-- ==== Sys2Proof/Machine/Mask.lean ====
section
/-!
DEFINITION. The grammar mask engine (R209 to R212): INIT, MASK and ADVANCE cards.
-/

namespace Sys2Proof.Machine

/-- STATE of a mask card. -/
def gmState (c : Card) : Nat := fld c.w2 15 0

/-- GRAMMAR. -/
def gmGrammar (c : Card) : Nat := fld c.w2 19 16

/-- ALLOW. -/
def gmAllow (c : Card) : Nat := fld c.w2 23 20

/-- DST. -/
def gmDst (c : Card) : Nat := fld c.w2 47 32

/-- VOCAB. -/
def gmVocab (c : Card) : Nat := fld c.w3 18 0

/-- SLOT. -/
def gmSlot (c : Card) : Nat := fld c.w3 34 19

/-- A grammar as its tables lie in the pool (R209). -/
structure Grammar where
  start : Nat
  stackMax : Nat
  stateLine : Nat
  transLine : Nat
deriving DecidableEq, Repr

/-- The header of the grammar with a handle. -/
def grammarOf (s : State) (cl h : Nat) : Option Grammar :=
  (tabFind h (getCl s cl).grammars).map fun line =>
    let w := fun (i : Nat) => memW64 s.mem (poolKey cl (64 * line + 8 * i))
    ⟨fld (w 0) 51 36, fld (w 1) 6 0, fld (w 2) 15 0, fld (w 2) 31 16⟩

/-- A transition (R209). -/
structure Trans where
  lo : Nat
  hi : Nat
  next : Nat
  op : Nat
  cond : Bool
  push : Nat
  top : Nat
deriving DecidableEq, Repr

/-- Transition `k` of a grammar. -/
def transAt (s : State) (cl : Nat) (g : Grammar) (k : Nat) : Trans :=
  let w0 := memW64 s.mem (poolKey cl (64 * g.transLine + 16 * k))
  let w1 := memW64 s.mem (poolKey cl (64 * g.transLine + 16 * k + 8))
  ⟨fld w0 17 0, fld w0 35 18, fld w0 51 36, fld w0 53 52, flag w0 54, fld w1 15 0, fld w1 31 16⟩

/-- State entry `n` of a grammar: its transitions in table order, and ACCEPT. -/
def stateAt (s : State) (cl : Nat) (g : Grammar) (n : Nat) : List Trans × Bool :=
  let w := memW64 s.mem (poolKey cl (64 * g.stateLine + 8 * n))
  ((List.range (fld w 36 24)).map fun i => transAt s cl g (fld w 23 0 + i), flag w 37)

/-- STATE and DEPTH of a state record (R210). -/
def recState (s : State) (cl line : Nat) : Nat × Nat :=
  let w := memW64 s.mem (poolKey cl (64 * line))
  (fld w 15 0, fld w 22 16)

/-- Key of stack symbol `d` of a state record. -/
def symKey (cl line d : Nat) : Nat := poolKey cl (64 * line + 32 + 2 * d)

/-- The top of the stack, none when it is empty. -/
def stackTop (s : State) (cl line depth : Nat) : Option Nat :=
  if depth = 0 then none else some (memNat s.mem (symKey cl line (depth - 1)) 2)

/-- COND and TOPSYM of a transition hold (R212). -/
def condHolds (t : Trans) (top : Option Nat) : Bool :=
  !t.cond || decide (top = some t.top) || (decide (t.top = 0xFFFF) && top.isNone)

/-- A transition is applicable (R212). -/
def applicable (g : Grammar) (depth : Nat) (top : Option Nat) (t : Trans) : Bool :=
  condHolds t top && (!(decide (t.op = 2) || decide (t.op = 3)) || decide (1 ≤ depth))
    && (!decide (t.op = 1) || decide (depth < g.stackMax))

/-- A PUSH that holds some token and is inapplicable only for want of depth (R212). -/
def wantsDepth (g : Grammar) (depth : Nat) (top : Option Nat) (t : Trans) : Bool :=
  decide (t.op = 1) && condHolds t top && decide (g.stackMax ≤ depth) && decide (t.lo ≤ t.hi)

/-- Checks at post of a mask card (R211). -/
def maskCheck (s : State) (cl : Nat) (c : Card) : Chk :=
  let x := getCl s cl
  firstBad [
    (if gmGrammar c ≠ 0 then poolRange (gmState c) 4 else none),
    (match c.opcode with
     | 1 => poolRange (gmDst c) 512
     | 2 => poolRange (gmDst c) 1
     | _ => none),
    badField (decide (gmGrammar c = 0) && (decide (c.opcode ≠ 1) || decide (gmAllow c = 0))) 2 16,
    badField (decide (gmGrammar c ≠ 0) && (tabFind (gmGrammar c) x.grammars).isNone) 2 16,
    badField (decide (gmAllow c ≠ 0) && (tabFind (gmAllow c) x.allows).isNone) 2 20,
    badField (decide (gmVocab c ≠ jobVocab s c.job)) 3 0,
    bad (stepping s c.job (gmSlot c)).isNone .kvSlotInvalid]

/-- TCOUNT of the current state. -/
def gmCount (s : State) (cl : Nat) (c : Card) : Nat :=
  match grammarOf s cl (gmGrammar c) with
  | some g => (stateAt s cl g (recState s cl (gmState c)).1).1.length
  | none => 0

/-- Length (R211). -/
def gmLength (s : State) (cl : Nat) (c : Card) : Nat :=
  match c.opcode with
  | 0 => 12
  | 1 => 8 + gmCount s cl c + 512 + if gmAllow c = 0 then 0 else 512
  | _ => 16 + gmCount s cl c

/-- End token of the card's job. -/
def jobEos (s : State) (j : Nat) : Nat := match genOf s j with
  | some g => g.eos
  | none => 0

/-- Work of a mask card that has no grammar left to read: its handle was unloaded. -/
def gmNone (t : Nat) : Work := ⟨.cardFieldInvalid, Flags.none, [], t⟩

/-- Eight bits of a bitmap as a byte. -/
def bitsByte (f : Nat → Bool) (i : Nat) : Byte :=
  BitVec.ofNat 8 ((List.range 8).foldl (fun a b => a + if f (8 * i + b) then 2 ^ b else 0) 0)

/-- INIT (R211). -/
def initWork (cl : Nat) (s : State) (q : QCard) : Work :=
  match grammarOf s cl (gmGrammar q.card) with
  | none => gmNone 12
  | some g => ⟨.ok, Flags.none, bytesAt (poolKey cl (64 * gmState q.card)) (leBytes 8 g.start), 12⟩

/-- MASK (R211, R212). -/
def maskWork (cl : Nat) (s : State) (q : QCard) : Work :=
  let c := q.card
  let (st, depth) := recState s cl (gmState c)
  let top := stackTop s cl (gmState c) depth
  let g := grammarOf s cl (gmGrammar c)
  let (ts, acc) : List Trans × Bool := match g with
    | some x => ((stateAt s cl x st).1, (stateAt s cl x st).2)
    | none => ([], false)
  let live := match g with
    | some x => ts.filter (applicable x depth top)
    | none => []
  let gram := fun (i : Nat) => g.isNone || live.any (fun t => decide (t.lo ≤ i) && decide (i ≤ t.hi))
    || (acc && decide (i = jobEos s c.job))
  let allow := fun (i : Nat) => match tabFind (gmAllow c) (getCl s cl).allows with
    | some line => maskBit s cl line i
    | none => decide (gmAllow c = 0)
  let bytes := (List.range 32768).map (bitsByte fun i => gram i && allow i)
  let empty := bytes.all fun b => decide (b = 0#8)
  let ovf := match g with
    | some x => ts.any (wantsDepth x depth top)
    | none => false
  ⟨if empty then (if ovf then .smStackOvf else .smMaskEmpty) else .ok, Flags.none,
   bytesAt (poolKey cl (64 * gmDst c)) bytes, gmLength s cl c⟩

/-- The writes of a taken transition (R209, R210, R212). -/
def takeTrans (cl line depth : Nat) (t : Trans) : List (Nat × Byte) :=
  let d := match t.op with
    | 1 => depth + 1
    | 2 => depth - 1
    | _ => depth
  let sym := match t.op with
    | 1 => bytesAt (symKey cl line depth) (leBytes 2 t.push)
    | 3 => bytesAt (symKey cl line (depth - 1)) (leBytes 2 t.push)
    | _ => []
  bytesAt (poolKey cl (64 * line)) (leBytes 8 (t.next + d * 2 ^ 16)) ++ sym

/-- ADVANCE (R212). -/
def advanceWork (cl : Nat) (s : State) (q : QCard) : Work :=
  let c := q.card
  let t := gmLength s cl c
  match grammarOf s cl (gmGrammar c) with
  | none => gmNone t
  | some g =>
    let (st, depth) := recState s cl (gmState c)
    let (ts, acc) := stateAt s cl g st
    let tok := fld (memW64 s.mem (poolKey cl (64 * gmDst c))) 17 0
    if acc ∧ tok = jobEos s c.job then ⟨.ok, Flags.none, [], t⟩
    else match ts.find? fun x => applicable g depth (stackTop s cl (gmState c) depth) x && decide (x.lo ≤ tok)
        && decide (tok ≤ x.hi) with
      | some x => ⟨.ok, Flags.none, takeTrans cl (gmState c) depth x, t⟩
      | none => ⟨.smTokenRejected, Flags.none, [], t⟩

/-- Runs a mask card's work while its slot steps. -/
def gmStep (cl : Nat) (w : State → QCard → Work) (s : State) (q : QCard) : Work :=
  if (stepping s q.card.job (gmSlot q.card)).isNone then slotGone (gmLength s cl q.card) else w s q

/-- GM_INIT (R211). -/
def execGmInit (cl : Nat) (s : State) : Host.Outcome State Fault Refusal :=
  running s (issueEngine cl 5 0 400 (gmStep cl (initWork cl)))

/-- GM_MASK (R212). -/
def execGmMask (cl : Nat) (s : State) : Host.Outcome State Fault Refusal :=
  running s (issueEngine cl 5 1 400 (gmStep cl (maskWork cl)))

/-- ADVANCE (R212). -/
def execAdvance (cl : Nat) (s : State) : Host.Outcome State Fault Refusal :=
  running s (issueEngine cl 5 2 400 (gmStep cl (advanceWork cl)))

end Sys2Proof.Machine
end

**What you need to do**
Every line above from the line with "state record. -/" to the line with "def applicable (g", both included, must be reproduced exactly, and no other line may appear.

**Answer box**
/-- Key of stack symbol `d` of a state record. -/
def symKey (cl line d : Nat) : Nat := poolKey cl (64 * line + 32 + 2 * d)

/-- The top of the stack, none when it is empty. -/
def stackTop (s : State) (cl line depth : Nat) : Option Nat :=
  if depth = 0 then none else some (memNat s.mem (symKey cl line (depth - 1)) 2)

/-- COND and TOPSYM of a transition hold (R212). -/
def condHolds (t : Trans) (top : Option Nat) : Bool :=
  !t.cond || decide (top = some t.top) || (decide (t.top = 0xFFFF) && top.isNone)

/-- A transition is applicable (R212). -/
def applicable (g : Grammar) (depth : Nat) (top : Option Nat) (t : Trans) : Bool :=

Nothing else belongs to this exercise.